> Record extracts:
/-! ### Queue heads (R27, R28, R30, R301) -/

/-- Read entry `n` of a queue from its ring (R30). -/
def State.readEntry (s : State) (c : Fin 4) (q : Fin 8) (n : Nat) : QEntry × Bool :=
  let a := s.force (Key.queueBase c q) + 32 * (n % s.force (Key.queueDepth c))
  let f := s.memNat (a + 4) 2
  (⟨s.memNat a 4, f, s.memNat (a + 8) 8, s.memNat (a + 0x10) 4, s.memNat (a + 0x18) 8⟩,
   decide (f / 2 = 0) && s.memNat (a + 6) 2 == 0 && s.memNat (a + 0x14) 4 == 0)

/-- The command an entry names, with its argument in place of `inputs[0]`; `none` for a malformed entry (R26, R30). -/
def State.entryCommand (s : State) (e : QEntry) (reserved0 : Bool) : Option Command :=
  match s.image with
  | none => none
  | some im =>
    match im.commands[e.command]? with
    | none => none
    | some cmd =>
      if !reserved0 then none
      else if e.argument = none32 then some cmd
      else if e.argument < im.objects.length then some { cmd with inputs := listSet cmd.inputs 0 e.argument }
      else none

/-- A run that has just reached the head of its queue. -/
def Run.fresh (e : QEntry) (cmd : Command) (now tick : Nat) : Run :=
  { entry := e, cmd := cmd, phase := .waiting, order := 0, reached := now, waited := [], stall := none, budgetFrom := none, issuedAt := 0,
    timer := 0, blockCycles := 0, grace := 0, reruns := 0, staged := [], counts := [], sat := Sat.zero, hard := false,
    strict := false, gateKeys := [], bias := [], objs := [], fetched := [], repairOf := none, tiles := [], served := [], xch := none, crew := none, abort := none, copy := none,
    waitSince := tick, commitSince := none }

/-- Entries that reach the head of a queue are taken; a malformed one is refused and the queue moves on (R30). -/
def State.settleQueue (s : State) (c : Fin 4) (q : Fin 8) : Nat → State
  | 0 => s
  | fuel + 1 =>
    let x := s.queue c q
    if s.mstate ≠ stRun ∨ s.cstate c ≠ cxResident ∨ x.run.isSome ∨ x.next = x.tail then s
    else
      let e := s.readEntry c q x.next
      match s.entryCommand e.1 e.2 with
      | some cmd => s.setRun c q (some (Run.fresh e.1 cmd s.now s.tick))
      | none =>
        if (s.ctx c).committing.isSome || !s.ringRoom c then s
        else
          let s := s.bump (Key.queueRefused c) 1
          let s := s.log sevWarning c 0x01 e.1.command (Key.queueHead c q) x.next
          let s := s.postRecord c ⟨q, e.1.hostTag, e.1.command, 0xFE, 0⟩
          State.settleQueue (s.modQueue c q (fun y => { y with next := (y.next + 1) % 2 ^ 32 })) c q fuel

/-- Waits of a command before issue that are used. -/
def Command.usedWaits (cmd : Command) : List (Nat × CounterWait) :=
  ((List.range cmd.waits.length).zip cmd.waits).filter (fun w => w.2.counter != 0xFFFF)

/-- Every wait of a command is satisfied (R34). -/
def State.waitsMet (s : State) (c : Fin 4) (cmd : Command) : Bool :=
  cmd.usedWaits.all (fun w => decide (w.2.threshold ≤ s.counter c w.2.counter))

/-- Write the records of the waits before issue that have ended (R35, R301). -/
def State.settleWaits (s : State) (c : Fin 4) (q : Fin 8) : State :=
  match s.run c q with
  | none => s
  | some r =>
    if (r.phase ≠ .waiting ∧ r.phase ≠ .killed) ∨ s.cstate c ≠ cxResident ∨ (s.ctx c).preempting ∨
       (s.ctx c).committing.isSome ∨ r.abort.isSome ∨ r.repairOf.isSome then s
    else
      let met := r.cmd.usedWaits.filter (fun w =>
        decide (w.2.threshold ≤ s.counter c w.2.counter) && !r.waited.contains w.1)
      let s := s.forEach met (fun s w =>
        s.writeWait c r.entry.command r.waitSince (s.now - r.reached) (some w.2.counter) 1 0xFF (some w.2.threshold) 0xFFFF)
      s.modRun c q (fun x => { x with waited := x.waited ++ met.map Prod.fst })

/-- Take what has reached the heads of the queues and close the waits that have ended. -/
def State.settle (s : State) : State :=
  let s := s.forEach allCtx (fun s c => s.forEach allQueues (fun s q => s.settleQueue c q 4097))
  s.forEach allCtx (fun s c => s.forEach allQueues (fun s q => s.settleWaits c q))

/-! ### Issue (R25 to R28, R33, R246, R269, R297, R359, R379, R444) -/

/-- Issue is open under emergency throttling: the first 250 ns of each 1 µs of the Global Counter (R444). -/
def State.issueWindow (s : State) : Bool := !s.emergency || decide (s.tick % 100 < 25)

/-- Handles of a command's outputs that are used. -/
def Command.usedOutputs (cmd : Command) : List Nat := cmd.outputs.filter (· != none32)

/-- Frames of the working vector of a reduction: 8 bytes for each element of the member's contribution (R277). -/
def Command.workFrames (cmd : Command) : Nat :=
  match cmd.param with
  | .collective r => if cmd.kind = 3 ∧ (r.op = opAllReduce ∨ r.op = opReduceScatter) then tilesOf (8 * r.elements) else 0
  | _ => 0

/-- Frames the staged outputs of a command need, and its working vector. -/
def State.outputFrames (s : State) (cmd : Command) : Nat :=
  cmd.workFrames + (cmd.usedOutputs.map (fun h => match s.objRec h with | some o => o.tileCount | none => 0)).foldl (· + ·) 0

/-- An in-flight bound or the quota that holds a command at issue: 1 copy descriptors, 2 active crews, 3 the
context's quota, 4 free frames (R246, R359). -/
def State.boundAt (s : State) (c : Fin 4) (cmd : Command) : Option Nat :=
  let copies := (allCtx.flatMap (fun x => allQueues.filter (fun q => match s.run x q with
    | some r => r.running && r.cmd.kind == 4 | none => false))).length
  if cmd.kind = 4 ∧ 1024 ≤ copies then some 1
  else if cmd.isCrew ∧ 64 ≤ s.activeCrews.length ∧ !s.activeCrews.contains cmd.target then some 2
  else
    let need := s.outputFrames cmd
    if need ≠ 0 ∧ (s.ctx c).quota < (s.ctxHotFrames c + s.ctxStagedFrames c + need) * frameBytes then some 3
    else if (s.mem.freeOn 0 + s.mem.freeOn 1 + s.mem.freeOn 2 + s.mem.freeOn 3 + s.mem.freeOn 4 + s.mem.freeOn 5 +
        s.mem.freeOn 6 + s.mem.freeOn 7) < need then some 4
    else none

---

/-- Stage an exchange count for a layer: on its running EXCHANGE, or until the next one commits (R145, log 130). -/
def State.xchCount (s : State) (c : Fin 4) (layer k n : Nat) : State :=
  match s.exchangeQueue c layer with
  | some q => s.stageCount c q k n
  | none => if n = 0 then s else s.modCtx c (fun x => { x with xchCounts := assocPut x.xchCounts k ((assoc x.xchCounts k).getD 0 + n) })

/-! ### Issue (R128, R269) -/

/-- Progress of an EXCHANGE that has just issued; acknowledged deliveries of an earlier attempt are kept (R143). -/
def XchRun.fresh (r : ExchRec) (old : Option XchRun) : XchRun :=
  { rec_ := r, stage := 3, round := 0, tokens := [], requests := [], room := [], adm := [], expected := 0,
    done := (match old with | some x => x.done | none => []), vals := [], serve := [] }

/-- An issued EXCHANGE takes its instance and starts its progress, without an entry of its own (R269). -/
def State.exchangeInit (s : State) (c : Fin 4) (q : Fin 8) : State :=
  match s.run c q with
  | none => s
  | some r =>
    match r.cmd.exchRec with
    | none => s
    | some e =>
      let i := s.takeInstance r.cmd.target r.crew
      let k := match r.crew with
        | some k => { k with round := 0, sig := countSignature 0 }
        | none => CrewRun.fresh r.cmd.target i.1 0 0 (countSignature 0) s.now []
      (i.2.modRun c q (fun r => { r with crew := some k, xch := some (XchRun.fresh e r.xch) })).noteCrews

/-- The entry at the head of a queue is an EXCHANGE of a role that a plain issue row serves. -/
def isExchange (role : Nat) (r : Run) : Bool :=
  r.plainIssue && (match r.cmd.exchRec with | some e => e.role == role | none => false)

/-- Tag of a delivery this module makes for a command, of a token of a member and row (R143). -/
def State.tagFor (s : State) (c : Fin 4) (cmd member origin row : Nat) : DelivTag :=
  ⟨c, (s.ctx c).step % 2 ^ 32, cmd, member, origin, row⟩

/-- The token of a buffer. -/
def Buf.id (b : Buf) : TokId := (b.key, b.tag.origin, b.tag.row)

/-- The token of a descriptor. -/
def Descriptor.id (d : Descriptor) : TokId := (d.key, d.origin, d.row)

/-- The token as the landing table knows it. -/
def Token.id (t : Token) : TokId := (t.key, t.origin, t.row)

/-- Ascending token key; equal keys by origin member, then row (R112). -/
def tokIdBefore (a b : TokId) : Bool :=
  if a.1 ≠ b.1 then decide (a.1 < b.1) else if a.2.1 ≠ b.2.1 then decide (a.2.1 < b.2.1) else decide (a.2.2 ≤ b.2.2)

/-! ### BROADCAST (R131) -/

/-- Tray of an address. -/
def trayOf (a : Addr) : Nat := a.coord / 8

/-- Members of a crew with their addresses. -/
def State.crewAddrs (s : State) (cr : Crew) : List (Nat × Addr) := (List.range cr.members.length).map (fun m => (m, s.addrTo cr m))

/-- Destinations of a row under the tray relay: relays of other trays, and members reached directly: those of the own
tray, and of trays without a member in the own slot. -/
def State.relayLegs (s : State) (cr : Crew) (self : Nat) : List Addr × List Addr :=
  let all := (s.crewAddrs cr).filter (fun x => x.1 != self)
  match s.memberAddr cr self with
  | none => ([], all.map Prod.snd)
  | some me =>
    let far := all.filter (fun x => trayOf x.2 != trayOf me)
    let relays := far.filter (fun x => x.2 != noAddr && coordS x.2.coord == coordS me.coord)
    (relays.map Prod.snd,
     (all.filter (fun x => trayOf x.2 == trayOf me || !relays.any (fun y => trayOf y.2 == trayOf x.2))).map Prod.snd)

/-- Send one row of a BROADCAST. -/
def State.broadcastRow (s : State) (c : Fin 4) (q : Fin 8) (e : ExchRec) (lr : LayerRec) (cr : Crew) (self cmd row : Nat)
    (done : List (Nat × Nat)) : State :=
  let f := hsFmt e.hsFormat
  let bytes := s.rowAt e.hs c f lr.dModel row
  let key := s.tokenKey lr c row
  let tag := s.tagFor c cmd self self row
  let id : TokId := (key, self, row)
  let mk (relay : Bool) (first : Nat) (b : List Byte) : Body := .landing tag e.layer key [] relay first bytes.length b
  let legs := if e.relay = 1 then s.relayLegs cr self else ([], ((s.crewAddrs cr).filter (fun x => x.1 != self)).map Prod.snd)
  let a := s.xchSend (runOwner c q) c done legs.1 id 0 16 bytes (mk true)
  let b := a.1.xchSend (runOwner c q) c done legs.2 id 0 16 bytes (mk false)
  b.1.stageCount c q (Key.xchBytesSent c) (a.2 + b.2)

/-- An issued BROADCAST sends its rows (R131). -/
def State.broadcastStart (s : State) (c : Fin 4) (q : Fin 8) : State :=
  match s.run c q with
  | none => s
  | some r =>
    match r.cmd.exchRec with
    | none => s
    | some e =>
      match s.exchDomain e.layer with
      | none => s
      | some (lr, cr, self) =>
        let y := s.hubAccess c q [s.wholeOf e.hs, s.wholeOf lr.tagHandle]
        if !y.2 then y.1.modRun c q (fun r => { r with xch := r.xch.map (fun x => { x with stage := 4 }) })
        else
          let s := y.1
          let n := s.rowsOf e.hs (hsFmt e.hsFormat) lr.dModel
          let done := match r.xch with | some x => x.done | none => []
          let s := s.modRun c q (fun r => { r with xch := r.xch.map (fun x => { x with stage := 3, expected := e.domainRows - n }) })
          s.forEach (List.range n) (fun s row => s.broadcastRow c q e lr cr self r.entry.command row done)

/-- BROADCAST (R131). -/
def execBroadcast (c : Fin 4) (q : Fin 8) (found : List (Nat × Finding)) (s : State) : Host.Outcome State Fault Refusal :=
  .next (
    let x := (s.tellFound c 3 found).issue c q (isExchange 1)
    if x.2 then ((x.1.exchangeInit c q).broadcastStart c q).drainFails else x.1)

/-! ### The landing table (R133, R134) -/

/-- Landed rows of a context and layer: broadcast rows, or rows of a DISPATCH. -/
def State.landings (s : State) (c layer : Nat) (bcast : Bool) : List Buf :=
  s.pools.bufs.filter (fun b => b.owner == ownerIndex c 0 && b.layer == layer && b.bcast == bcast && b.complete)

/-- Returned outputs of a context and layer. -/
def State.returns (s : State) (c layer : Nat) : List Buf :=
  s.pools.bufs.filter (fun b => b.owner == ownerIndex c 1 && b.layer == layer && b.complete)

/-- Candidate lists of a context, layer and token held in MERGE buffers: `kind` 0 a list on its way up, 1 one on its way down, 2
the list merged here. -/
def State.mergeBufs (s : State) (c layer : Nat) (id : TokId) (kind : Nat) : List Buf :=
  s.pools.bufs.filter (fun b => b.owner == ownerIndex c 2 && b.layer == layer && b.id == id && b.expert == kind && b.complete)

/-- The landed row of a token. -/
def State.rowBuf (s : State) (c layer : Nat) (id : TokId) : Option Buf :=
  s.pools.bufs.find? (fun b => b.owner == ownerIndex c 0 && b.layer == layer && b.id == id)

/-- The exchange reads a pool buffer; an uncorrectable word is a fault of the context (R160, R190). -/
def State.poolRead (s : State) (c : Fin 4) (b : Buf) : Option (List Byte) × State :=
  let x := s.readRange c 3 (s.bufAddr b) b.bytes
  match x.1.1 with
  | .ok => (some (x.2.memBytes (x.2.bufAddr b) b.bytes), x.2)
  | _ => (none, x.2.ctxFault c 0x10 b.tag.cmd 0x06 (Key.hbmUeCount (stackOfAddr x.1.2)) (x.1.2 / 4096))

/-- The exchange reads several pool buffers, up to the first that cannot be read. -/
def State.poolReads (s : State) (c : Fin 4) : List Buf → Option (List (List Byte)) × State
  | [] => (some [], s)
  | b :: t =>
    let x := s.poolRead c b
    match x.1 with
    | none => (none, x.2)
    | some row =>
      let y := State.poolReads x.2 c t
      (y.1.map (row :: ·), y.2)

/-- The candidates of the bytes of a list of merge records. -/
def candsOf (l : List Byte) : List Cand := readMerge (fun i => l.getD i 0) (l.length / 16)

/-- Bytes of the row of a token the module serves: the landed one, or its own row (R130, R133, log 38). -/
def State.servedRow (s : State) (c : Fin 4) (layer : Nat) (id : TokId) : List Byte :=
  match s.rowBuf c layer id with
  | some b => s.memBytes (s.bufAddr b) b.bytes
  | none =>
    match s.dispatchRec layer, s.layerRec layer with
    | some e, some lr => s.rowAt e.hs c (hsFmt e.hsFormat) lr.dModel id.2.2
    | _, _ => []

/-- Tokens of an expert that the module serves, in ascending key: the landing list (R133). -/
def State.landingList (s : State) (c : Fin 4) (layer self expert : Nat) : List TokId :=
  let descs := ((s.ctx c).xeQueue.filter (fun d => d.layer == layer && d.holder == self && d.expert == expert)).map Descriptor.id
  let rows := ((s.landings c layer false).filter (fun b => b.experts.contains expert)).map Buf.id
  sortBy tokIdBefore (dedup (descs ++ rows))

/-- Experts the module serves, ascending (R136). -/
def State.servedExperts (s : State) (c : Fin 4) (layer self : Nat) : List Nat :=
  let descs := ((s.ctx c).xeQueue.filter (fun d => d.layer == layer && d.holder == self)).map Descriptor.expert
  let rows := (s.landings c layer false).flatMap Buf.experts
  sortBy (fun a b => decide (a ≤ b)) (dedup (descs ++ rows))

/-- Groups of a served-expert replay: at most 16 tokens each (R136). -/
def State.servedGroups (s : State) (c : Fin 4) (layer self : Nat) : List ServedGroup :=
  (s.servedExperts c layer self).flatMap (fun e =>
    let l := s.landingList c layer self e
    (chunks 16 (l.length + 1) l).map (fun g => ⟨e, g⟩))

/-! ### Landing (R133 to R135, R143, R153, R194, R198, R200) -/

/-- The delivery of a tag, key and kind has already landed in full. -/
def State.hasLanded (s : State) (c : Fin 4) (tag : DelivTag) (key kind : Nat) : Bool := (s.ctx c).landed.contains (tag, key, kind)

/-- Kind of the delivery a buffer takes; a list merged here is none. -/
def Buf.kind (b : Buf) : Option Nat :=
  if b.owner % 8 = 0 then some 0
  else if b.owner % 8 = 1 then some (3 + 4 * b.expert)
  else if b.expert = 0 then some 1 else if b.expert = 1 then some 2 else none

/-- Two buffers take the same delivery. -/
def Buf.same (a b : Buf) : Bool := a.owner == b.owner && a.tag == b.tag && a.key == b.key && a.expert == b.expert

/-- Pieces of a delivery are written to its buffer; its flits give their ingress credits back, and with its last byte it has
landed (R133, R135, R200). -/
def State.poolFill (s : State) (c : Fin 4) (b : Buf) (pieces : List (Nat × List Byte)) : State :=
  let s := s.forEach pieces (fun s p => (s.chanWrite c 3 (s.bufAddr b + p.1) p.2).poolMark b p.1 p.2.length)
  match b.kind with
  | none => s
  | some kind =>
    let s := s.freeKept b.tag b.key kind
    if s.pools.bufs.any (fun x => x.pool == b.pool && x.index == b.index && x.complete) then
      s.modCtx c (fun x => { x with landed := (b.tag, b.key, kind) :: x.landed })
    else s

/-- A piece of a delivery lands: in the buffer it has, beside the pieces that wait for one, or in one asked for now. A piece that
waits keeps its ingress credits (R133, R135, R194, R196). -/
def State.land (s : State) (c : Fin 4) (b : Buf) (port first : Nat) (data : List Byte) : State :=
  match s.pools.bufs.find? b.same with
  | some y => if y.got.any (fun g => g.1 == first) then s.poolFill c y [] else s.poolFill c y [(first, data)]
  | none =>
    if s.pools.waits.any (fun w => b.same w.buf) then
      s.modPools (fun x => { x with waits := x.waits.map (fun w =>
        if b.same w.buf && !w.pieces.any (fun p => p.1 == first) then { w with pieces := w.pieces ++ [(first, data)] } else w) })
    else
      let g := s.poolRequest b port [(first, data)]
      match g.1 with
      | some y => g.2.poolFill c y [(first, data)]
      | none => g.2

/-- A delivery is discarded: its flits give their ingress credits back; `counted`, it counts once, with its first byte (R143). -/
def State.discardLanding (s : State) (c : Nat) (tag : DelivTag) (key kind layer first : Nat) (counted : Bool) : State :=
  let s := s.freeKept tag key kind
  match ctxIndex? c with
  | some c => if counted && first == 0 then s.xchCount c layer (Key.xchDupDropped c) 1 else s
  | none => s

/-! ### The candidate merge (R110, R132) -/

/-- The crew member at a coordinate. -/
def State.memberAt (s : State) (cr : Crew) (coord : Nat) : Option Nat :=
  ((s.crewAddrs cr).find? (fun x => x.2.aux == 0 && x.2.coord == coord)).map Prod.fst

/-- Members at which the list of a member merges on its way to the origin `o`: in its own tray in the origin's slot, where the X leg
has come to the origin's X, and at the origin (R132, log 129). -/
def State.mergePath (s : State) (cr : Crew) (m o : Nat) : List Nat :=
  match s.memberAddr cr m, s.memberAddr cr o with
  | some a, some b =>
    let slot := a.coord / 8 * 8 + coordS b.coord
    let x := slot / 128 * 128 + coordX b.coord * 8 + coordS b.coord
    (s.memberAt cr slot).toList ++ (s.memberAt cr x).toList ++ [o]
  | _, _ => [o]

> What you should do: Once you reach the line with "log 38). -/" in the data above, copy it and every line after it exactly, up to and including the line with "same delivery. -/".

> Solution for this problem:
/-- Bytes of the row of a token the module serves: the landed one, or its own row (R130, R133, log 38). -/
def State.servedRow (s : State) (c : Fin 4) (layer : Nat) (id : TokId) : List Byte :=
  match s.rowBuf c layer id with
  | some b => s.memBytes (s.bufAddr b) b.bytes
  | none =>
    match s.dispatchRec layer, s.layerRec layer with
    | some e, some lr => s.rowAt e.hs c (hsFmt e.hsFormat) lr.dModel id.2.2
    | _, _ => []

/-- Tokens of an expert that the module serves, in ascending key: the landing list (R133). -/
def State.landingList (s : State) (c : Fin 4) (layer self expert : Nat) : List TokId :=
  let descs := ((s.ctx c).xeQueue.filter (fun d => d.layer == layer && d.holder == self && d.expert == expert)).map Descriptor.id
  let rows := ((s.landings c layer false).filter (fun b => b.experts.contains expert)).map Buf.id
  sortBy tokIdBefore (dedup (descs ++ rows))

/-- Experts the module serves, ascending (R136). -/
def State.servedExperts (s : State) (c : Fin 4) (layer self : Nat) : List Nat :=
  let descs := ((s.ctx c).xeQueue.filter (fun d => d.layer == layer && d.holder == self)).map Descriptor.expert
  let rows := (s.landings c layer false).flatMap Buf.experts
  sortBy (fun a b => decide (a ≤ b)) (dedup (descs ++ rows))

/-- Groups of a served-expert replay: at most 16 tokens each (R136). -/
def State.servedGroups (s : State) (c : Fin 4) (layer self : Nat) : List ServedGroup :=
  (s.servedExperts c layer self).flatMap (fun e =>
    let l := s.landingList c layer self e
    (chunks 16 (l.length + 1) l).map (fun g => ⟨e, g⟩))

/-! ### Landing (R133 to R135, R143, R153, R194, R198, R200) -/

/-- The delivery of a tag, key and kind has already landed in full. -/
def State.hasLanded (s : State) (c : Fin 4) (tag : DelivTag) (key kind : Nat) : Bool := (s.ctx c).landed.contains (tag, key, kind)

/-- Kind of the delivery a buffer takes; a list merged here is none. -/
def Buf.kind (b : Buf) : Option Nat :=
  if b.owner % 8 = 0 then some 0
  else if b.owner % 8 = 1 then some (3 + 4 * b.expert)
  else if b.expert = 0 then some 1 else if b.expert = 1 then some 2 else none

/-- Two buffers take the same delivery. -/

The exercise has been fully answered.